Very close in size to Salmon Arm, is Cranbrook in the East Kootenays, which has the 602-seat Key City Theatre that includes an art gallery. Art-lovers began working on the project in the mid-1970s and, a decade later, thanks to a partnership between the school district and the city, with support from the provincial government and local citizens, that theatre was built totally debt-free. It hosts about 100 events a year, including concerts, dance recitals, community events and conferences.
The cultural scene also flourishes far to the north in Fort St. John, where the North Peace Cultural Centre, built in 1992, includes the city library, meeting rooms, a cafe and an art gallery. In the very heart of this resource-based city, the Centre hosts a 412-seat theatre and provides a home for the local theatre society, a dance school, a choir, educational programs and school productions. Its unique lobby and concourse stretches for an entire city block.
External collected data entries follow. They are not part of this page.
-- ==== Sys2Proof/Syntax.lean ====
section
/-! DEFINITION. The commands of the block: one constructor for each row of spec/opcode_table.json, in the table's order.
The rows give no operands; each constructor carries what the rule behind the row says arrives from outside the device or
from the unit of the device that the row names (log 6, log 12). -/
namespace Sys2Proof

/-- The link events of 02 R37. -/
inductive LinkEvent where
  | hotReset
  | linkDown
  | linkDisable
  deriving DecidableEq, Repr

/-- Link rates (02 Table 13). -/
inductive Rate where
  | gt2_5
  | gt5
  | gt8
  | gt16
  | gt32
  | gt64
  | er
  deriving DecidableEq, Repr

/-- What a training of the link reaches: its rate and its lanes (02 Table 13). The partner and the channel decide. -/
structure Training where
  rate : Rate
  lanes : Nat
  deriving DecidableEq, Repr

/-- The clock islands of 15 Table 138. -/
inductive Island where
  | alwaysOn
  | hub
  | link
  | flash (n : Nat)
  | core (n : Nat)
  | engine (c e : Nat)
  deriving DecidableEq, Repr

/-- What ends a DMA read of the device (02 R52). -/
inductive DmaOutcome where
  | data (bytes : List Byte)
  | poisoned
  | unsupported
  | aborted
  deriving DecidableEq, Repr

/-- The self-tests of an engine at start (07 R239, 13 R389). -/
inductive EngTest where
  | array
  | vector
  | scratchpad
  | clock
  deriving DecidableEq, Repr

/-- A unit that fails the memory fill (12 R367, 13 Table 160). -/
inductive FillFail where
  | core (n : Nat)
  | stack (n : Nat)
  deriving DecidableEq, Repr

/-- What the tests of stage S3 find: engines that fail a test (07 R239), memories that fail the fill (12 R367),
dies that fail their identity read (11 R355), failed data lanes as (link, direction, lane) (12 R371), hard DRAM lines
as (stack channel, row segment) and failing SRAM words as (CE region, block of cells, word) (12 Table 111). -/
structure S3Report where
  engines : List (Nat × Nat × EngTest)
  fill : List FillFail
  dies : List (Nat × Nat)
  lanes : List (Nat × Nat × Nat)
  dram : List (Nat × Nat)
  sram : List (Nat × Nat × Nat)
  deriving DecidableEq, Repr

/-! ### What a tile's instructions ask of its engine (07 R204 to R214, R224; log 10) -/

/-- The rounding-direction attributes of the vector units (08 R246). -/
inductive Rnd where
  | tiesToEven
  | towardPositive
  | towardNegative
  | towardZero
  deriving DecidableEq, Repr

/-- The floating operations of the vector units with two or three operands (08 R245). -/
inductive VecOp where
  | add
  | sub
  | mul
  | fma
  deriving DecidableEq, Repr

/-- The INT32 operations of the vector units (08 R261). -/
inductive IntOp where
  | add
  | sub
  | mul
  | shiftLeft
  | shiftRight
  | shiftRightSigned
  deriving DecidableEq, Repr

/-- The approximate functions of the vector units (07 R224). -/
inductive ApproxFn where
  | exp2
  | log2
  | recip
  | rsqrt
  deriving DecidableEq, Repr

/-- A place that an engine addresses (01 R19): its scratchpad, from the start of its tile's extent; its core's SRAM, from the start of its
job's; a function scratch page of its command in its own stack; and a tier page whose T1 home or frame lies in its own stack. -/
inductive Place where
  | scratchpad (a : Nat)
  | sram (a : Nat)
  | scratch (page off : Nat)
  | tier (slot off : Nat)
  deriving DecidableEq, Repr

/-- A watched output and whether it keeps a digest (16 R472). -/
structure WatchTag where
  output : Nat
  digest : Bool
  deriving DecidableEq, Repr

/-- One thing that a tile's instructions have its engine do. Vector registers have 128 lanes; a result of the array's row r stands in lane r. -/
inductive EngOp where
  /-- A transfer starts (07 R205). -/
  | move (src dst : Place) (n : Nat)
  /-- The tile waits for its transfers. -/
  | await
  /-- One more function scratch page for the command (01 R30). -/
  | claim
  /-- The reload port writes the next stationary set from packed elements in the scratchpad, with the MX scale codes of its rows (07 R210). -/
  | reload (a scales fmt : Nat)
  /-- One issue: an input vector with its scale codes into an accumulator entry of every row; `width` is the code width in B1 (07 R206, R217). -/
  | issue (a scales fmt entry width : Nat) (sat : Bool)
  /-- The pass has made its last issue (07 R211). -/
  | lastIssue
  /-- Accumulator entries take the preload terms of a weight's rows from `row` on for an activation, whole or of one group (09 R271, R275). -/
  | preload (entry weight act row : Nat) (group : Option Nat)
  /-- The vector unit reads, and writes, an accumulator entry of every row (07 R213). -/
  | readAcc (reg entry : Nat)
  | writeAcc (entry reg : Nat)
  /-- Late scaling of an entry, with the input sum in register `sum` (09 R272). -/
  | late (reg entry weight act row sum : Nat)
  /-- The scaling stage of the group path: an entry's partial sum into another entry (09 R275). -/
  | groupScale (acc entry weight act row sum : Nat)
  /-- The exact sum of an input vector (09 R271). -/
  | inputSum (reg a fmt n : Nat)
  | load (reg a bits n : Nat)
  | store (reg a bits n : Nat)
  | float (op : VecOp) (d : Rnd) (fmt dst a b c : Nat)
  /-- A quiet comparison of floating lanes, or one of INT32 lanes: 1 where the relation holds (none: unordered). -/
  | compare (fmt dst a b : Nat) (rel : Option Ordering)
  | int (op : IntOp) (sat : Bool) (dst a b : Nat)
  | approx (f : ApproxFn) (dst a : Nat)
  | convert (d : Rnd) (sat : Bool) (src dstFmt dst a : Nat)
  /-- Output of `n` lanes: as FP32, FP16 or BF16; as MX blocks and their scale codes; as a learned-scale integer tensor (08 R255, 09 R274). -/
  | outFloat (watch : Option WatchTag) (fmt reg n : Nat) (dst : Place)
  | outMx (watch : Option WatchTag) (fmt reg n : Nat) (dst scales : Place)
  | outInt (watch : Option WatchTag) (tensor reg n : Nat) (dst : Place)
  deriving DecidableEq, Repr

/-- A part of an engine's known-answer test: the array in a mode through the group-scaling path at a group size, or the vector unit (07 R222,
09 Table 82, 12 R361). -/
inductive CheckTest where
  | array (mode group : Nat)
  | vectorUnit
  deriving DecidableEq, Repr

/-- Where the array detects a fault (07 R220). -/
inductive FaultPlace where
  | partition
  | rowTop
  | outputPort
  deriving DecidableEq, Repr

/-- How a NAND read ends (11 R346): hard decode at a ladder step, soft decode, or failure. -/
inductive ReadOutcome where
  | hard (step : Nat)
  | soft (step : Nat)
  | failed
  deriving DecidableEq, Repr

/-- Where an uncorrectable error is found (12 Table 112). `consumed` names the command, by its TRS and number, whose tile has read the
line of a frame already. -/
inductive UePlace where
  | home (page line : Nat) (backingReadable : Bool)
  | frame (frame : Nat) (consumed : Option (Nat × Nat))
  | writeBuffer (unit : Nat)
  | journalStaging
  | mapShard (segment : Nat)
  | homeTable (pages : List Nat)
  | working (trs id : Nat) (block : Option Nat)
  | scratchpadLine (core eng line : Nat)
  | coreSramLine (core line : Nat)
  | scratchLine (core line : Nat)
  | tundish (line : Nat)
  | hubCache (unit4k : Nat)
  | processor (p : Nat) (dutyReadable : Bool)
  | flash (unit : Nat)
  deriving DecidableEq, Repr

/-- Where a correctable DRAM error lies in its stack (12 R369). -/
inductive DramPlace where
  | free
  | home (page : Nat)
  | frame (frame : Nat)
  | working (trs id : Nat)
  | reserved
  deriving DecidableEq, Repr

/-- One governor sample (15 R453): input voltage in mV, input current in mA, the power of the five subsystems of
Table 139 in mW, and the temperatures of sensors 9 to 50 of Table 151 in 0.1 °C. -/
structure GovSample where
  inputMv : Nat
  inputMa : Nat
  rails : List Nat
  temps : List Int
  deriving DecidableEq, Repr

/-- The commands. -/
inductive Instr where
  | porAssert
  | porRelease (addrSel : BitVec 2) (clkMode refclk : Bool)
  | perstAssert (lowNs : Nat)
  | perstRelease (addrSel : BitVec 2) (clkMode refclk : Bool)
  | inputLossDeclared (mv ns : Nat)
  | inputRestored (minMv maxMv ns : Nat) (addrSel : BitVec 2) (clkMode refclk : Bool)
  | flushComplete
  | linkReset (e : LinkEvent) (tr : Training)
  | islandRelease (i : Island) (cycles ns : Nat)
  | islandClockGoodTimeout (i : Island)
  | stageS0
  | stageS1 (procFail : List Nat) (puf : List (List Byte)) (tr : Training)
  | stageS2
  | stageS3 (r : S3Report)
  | stageS4 (readable : Bool)
  | holdupBankCharged (cells : List (Nat × Nat))
  | stageS5
  | stageTimeout (restarts : Bool)
  | watchdogExpiry (duty : Nat)
  | goSubmitNop (trs : Nat) (rid : BitVec 16) (desc : Desc)
  | read (trs : Nat) (rid : BitVec 16) (desc : Desc)
  | write (trs : Nat) (rid : BitVec 16) (desc : Desc)
  | flush (trs : Nat) (rid : BitVec 16) (desc : Desc)
  | release (trs : Nat) (rid : BitVec 16) (desc : Desc)
  | bind (trs : Nat) (rid : BitVec 16) (desc : Desc)
  | unbind (trs : Nat) (rid : BitVec 16) (desc : Desc)
  | park (trs : Nat) (rid : BitVec 16) (desc : Desc)
  | extend (trs : Nat) (rid : BitVec 16) (desc : Desc)
  | recallContext (trs : Nat) (rid : BitVec 16) (desc : Desc)
  | attend (trs : Nat) (rid : BitVec 16) (desc : Desc)
  | drop (trs : Nat) (rid : BitVec 16) (desc : Desc)
  | warmFrames (trs : Nat) (rid : BitVec 16) (desc : Desc)
  | warmPromote (trs : Nat) (rid : BitVec 16) (desc : Desc)
  | search (trs : Nat) (rid : BitVec 16) (desc : Desc)
  | insert (trs : Nat) (rid : BitVec 16) (desc : Desc)
  | delete (trs : Nat) (rid : BitVec 16) (desc : Desc)
  | merge (trs : Nat) (rid : BitVec 16) (desc : Desc)
  | collectionCreate (trs : Nat) (rid : BitVec 16) (desc : Desc)
  | collectionDestroy (trs : Nat) (rid : BitVec 16) (desc : Desc)
  | collectionDescribe (trs : Nat) (rid : BitVec 16) (desc : Desc)
  | filter (trs : Nat) (rid : BitVec 16) (desc : Desc)
  | embed (trs : Nat) (rid : BitVec 16) (desc : Desc)
  | chainFilterEmbedInsert (trs : Nat) (rid : BitVec 16) (desc : Desc)
  | chainEmbedSearch (trs : Nat) (rid : BitVec 16) (desc : Desc)
  | counters (trs : Nat) (rid : BitVec 16) (desc : Desc)
  | digestRead (trs : Nat) (rid : BitVec 16) (desc : Desc)
  | next (trs : Nat) (rid : BitVec 16) (value : BitVec 32)
  | qreset (trs : Nat) (rid : BitVec 16) (value : BitVec 32)
  | qresetComplete (trs : Nat)
  | lockEntryFreed
  | conflictCleared (trs id : Nat)
  | acceptanceWaitEnd
  | commandFinish (trs id : Nat)
  | dmaCompletionArrival (trs id addr : Nat) (outcome : DmaOutcome)
  | completionTimeout (trs id : Nat)
  | inactivityTimeout (trs id : Nat)
  | holdoffExpiry (vector : Nat)
  | msixUnmask (vector : Nat)
  | tbSetWrite (off width : Nat) (value : BitVec 64)
  | tbNowRead (bar off width : Nat)
  | registerWrite (bar off width : Nat) (value : BitVec 512) (rid : BitVec 16)
  | hdmDecoderCommit (dec base units ways skip : Nat) (biEnable : Bool)
  | cxlMemWrite (dpa : Nat) (bytes : List Byte) (poison : Bool)
  | cxlMemRead (dpa len : Nat)
  | bisnpResponse (base : Nat)
  | stepDoorbell (dpa : Nat) (value : BitVec 32)
  | stageDoorbell (dpa : Nat) (value : BitVec 32)
  | frameFillComplete (frame : Nat)
  | heatWindowClose
  | heatLayerComplete (trs id : Nat)
  | joinDeferralTimeout (trs id : Nat)
  | warmFrameExpiry (frame : Nat)
  | transientFramePlaced (frame : Nat)
  | flatScanEnd (cid : Nat)
  | annealRoundStart (cid : Nat)
  | annealRoundCommit (cid : Nat)
  | epochPagesFreed (cid epoch : Nat)
  | batchComplete (batch : Nat) (ok : Bool)
  | tileDispatch (core eng part : Nat) (lines : List (Nat × Nat)) (ops : List EngOp)
  | tileComplete (core eng part : Nat) (ops : List EngOp) (failed : List CheckTest)
  | stationarySwap (core eng part : Nat) (ops : List EngOp)
  | semaphoreAcquire (core eng part sem : Nat)
  | semaphoreRelease (core eng part sem : Nat)
  | semaphoreHoldTimeout (core eng part sem : Nat)
  | preemptionEscalation (core eng : Nat)
  | engineLevelSave (core eng : Nat)
  | engineIdleStop (core eng : Nat)
  | partitionFaultDetected (core eng part : Nat) (place : FaultPlace)
  | onlineCheckComplete (core eng : Nat) (failed : List CheckTest)
  | coreControlFault (core : Nat)
  | engineKatTimer
  | processorFault (p : Nat) (dutyReadable : Bool)
  | processorProgressTimeout (p : Nat) (dutyReadable : Bool)
  | promotionCommit (page : Nat) (verified : Bool)
  | lowWaterEviction (stack : Nat)
  | idleDemotion (page : Nat)
  | t2Fold
  | collectionReload
  | demotedDramFreed (page : Nat)
  | journalFlushTimer
  | nandProgramComplete (units : List (Nat × FlashAddr))
  | nandProgramFail (addr : FlashAddr) (lost : List Nat)
  | nandReadComplete (unit : Nat) (addr : FlashAddr) (outcome : ReadOutcome) (checkOk : Bool)
  | nandEraseComplete (island pos block : Nat) (failed : List (Nat × Nat))
  | nandOperationTimeout (chan pos : Nat)
  | suspendMinRunReached (chan pos : Nat)
  | readServiceExpiry (chan pos : Nat)
  | flushReserveRestored
  | gcStart (island : Nat)
  | slcFold
  | checkpointCycle
  | wearLevelCheck
  | flashScanRead (addr : FlashAddr) (outcome : ReadOutcome) (bits : Nat) (checkOk : Bool)
  | writeOriginWindowExpiry (trs seq : Nat)
  | dramCorrectableError (chan segment : Nat) (hard : Bool) (place : DramPlace)
  | sramCorrectableError (region ram word : Nat) (hard : Bool)
  | bucketLeak
  | uncorrectableError (region : Nat) (place : UePlace)
  | dramPatrolRead (chan segment : Nat) (error hard : Bool) (place : DramPlace)
  | sramPatrol (found : List (Nat × Nat × Nat × Bool))
  | laneRetrain (link : Nat) (outFailed inFailed : List Nat)
  | governorSample (g : GovSample)
  | governorDecision
  | quenchOvercurrent (ma : Nat)
  | quenchExcursion
  | timebaseFullValue
  | holdupCellMeasurement (cap res : Nat)
  | erCtlWrite (value : BitVec 32)
  | erOffer (version : BitVec 8) (precode : Bool)
  | erAccept (version : BitVec 8) (precode : Bool)
  | erOfferTimeout
  | erRecoverySpeed
  | erLockAchieved (markers : List Nat)
  | erEqTimeout (lockFailed : Bool)
  | erErrorRateFallback (lane count : Nat)
  | erMarkerLossFallback (lane misses : Nat)
  | doeDiscovery (index : Nat)
  | cdatTableAccess (entry : Nat)
  | doeAttestation (payload : List Byte)
  | getEventRecords (log : Nat)
  | clearEventRecords (log : Nat) (all : Bool) (handles : List (BitVec 16))
  | getEventInterruptPolicy
  | setEventInterruptPolicy (settings : List Byte)
  | getTimestamp
  | setTimestamp (value : BitVec 64)
  | getSupportedLogs
  | getLog (uuid : List Byte) (offset len : Nat)
  | identifyMemoryDevice
  | sanitize
  | sanitizeDrained
  | claimOwner (payload : List Byte)
  | releaseOwner (payload : List Byte)
  | patternStageBegin (payload : List Byte)
  | patternStageData (payload : List Byte) (dma : DmaOutcome)
  | patternStageCommit (payload : List Byte)
  | attest (payload : List Byte)
  | startLogRead (payload : List Byte)
  | countersGlobal (payload : List Byte)
  | patternWindow
  | pwKey (value : BitVec 32)
  | pwProgram
  | pwErase
  | norProgramComplete (ok : Bool)
  | norEraseComplete (ok : Bool)
  | norEraseSuspend (runNs : Nat)
  | norEraseResume (readPending : Bool) (suspendedNs : Nat)
  | setEndpointId (eid : Byte)
  | entdaa (addr : BitVec 7)
  | setdasa (staticAddr addr : BitVec 7)
  | getTid
  | getPldmVersion (type : Byte)
  | getPldmTypes
  | getPldmCommands (type : Byte)
  | getPdrRepositoryInfo
  | getPdr (handle : Nat)
  | getSensorReading (id : Nat)
  | getStateSensorReadings (id : Nat)
  | setEventReceiver (eid : Byte)
  | invalidOpcode (trs : Nat) (rid : BitVec 16) (desc : Desc)
  | unsupportedMailboxOpcode (opcode : BitVec 16) (payload : List Byte)
  | refusedBar2Access (trs off width : Nat) (rid : BitVec 16)
  | partnerErFallback
  deriving DecidableEq, Repr

end Sys2Proof
end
Much smaller communities than Salmon Arm also have impressive facilities. In Duncan, which has a similar brand, “Small town, Big experience,” and where the population is just under 5,000, there is the Cowichan Performing Arts Centre. It includes a 731-seat proscenium arch theatre used by local groups, touring musicians and as a conference and convention facility. The centre is run by the regional district as part of it arts and culture division.
Just to the east is Revelstoke, where the school district, in co-operation with the arts council, built a 275-seat performing arts centre in 2012. The venue hosts a diverse line-up of music, film, theatre and dance for all ages. The current line-up includes ballet, a brass band, an Arts Club Theatre Company production and the much-loved singer-songwriter and storyteller, Irish Mythen.
Despite its small population of just over 4,000 people, the town of Oliver hosts the 400-seat Frank Venables Theatre, built in 2014 by the school district where a popular art-deco style auditorium burnt down in 2010. The non-profit Oliver Community Theatre Society, with support from the regional district, operates the venue which hosts touring artists, as well as community events. Upcoming shows include a classic piano duo, an Eagles tribute band and an amateur theatre company production.
While Colwood and Langford do not yet have a facility, they are closer to building one than Salmon Arm. The Juan de Fuca Performing Arts Centre Society, formed in 2016, has developed a comprehensive plan to build a 650-seat theatre along with a 24-seat black box theatre, plus a dance studio, retail and office space, a restaurant,coffee shop and a gallery. Their prospectus could serve useful for developing the Salmon Arm cultural plan.
One of the chapters in volume two of Everything Shuswap will be about arts and culture, which is certainly plentiful in the Shuswap. Hopefully, the chapter will include some good news about plans for a performing arts venue that provides a diversity of cultural programs and that matches those found in many other British Columbia communities.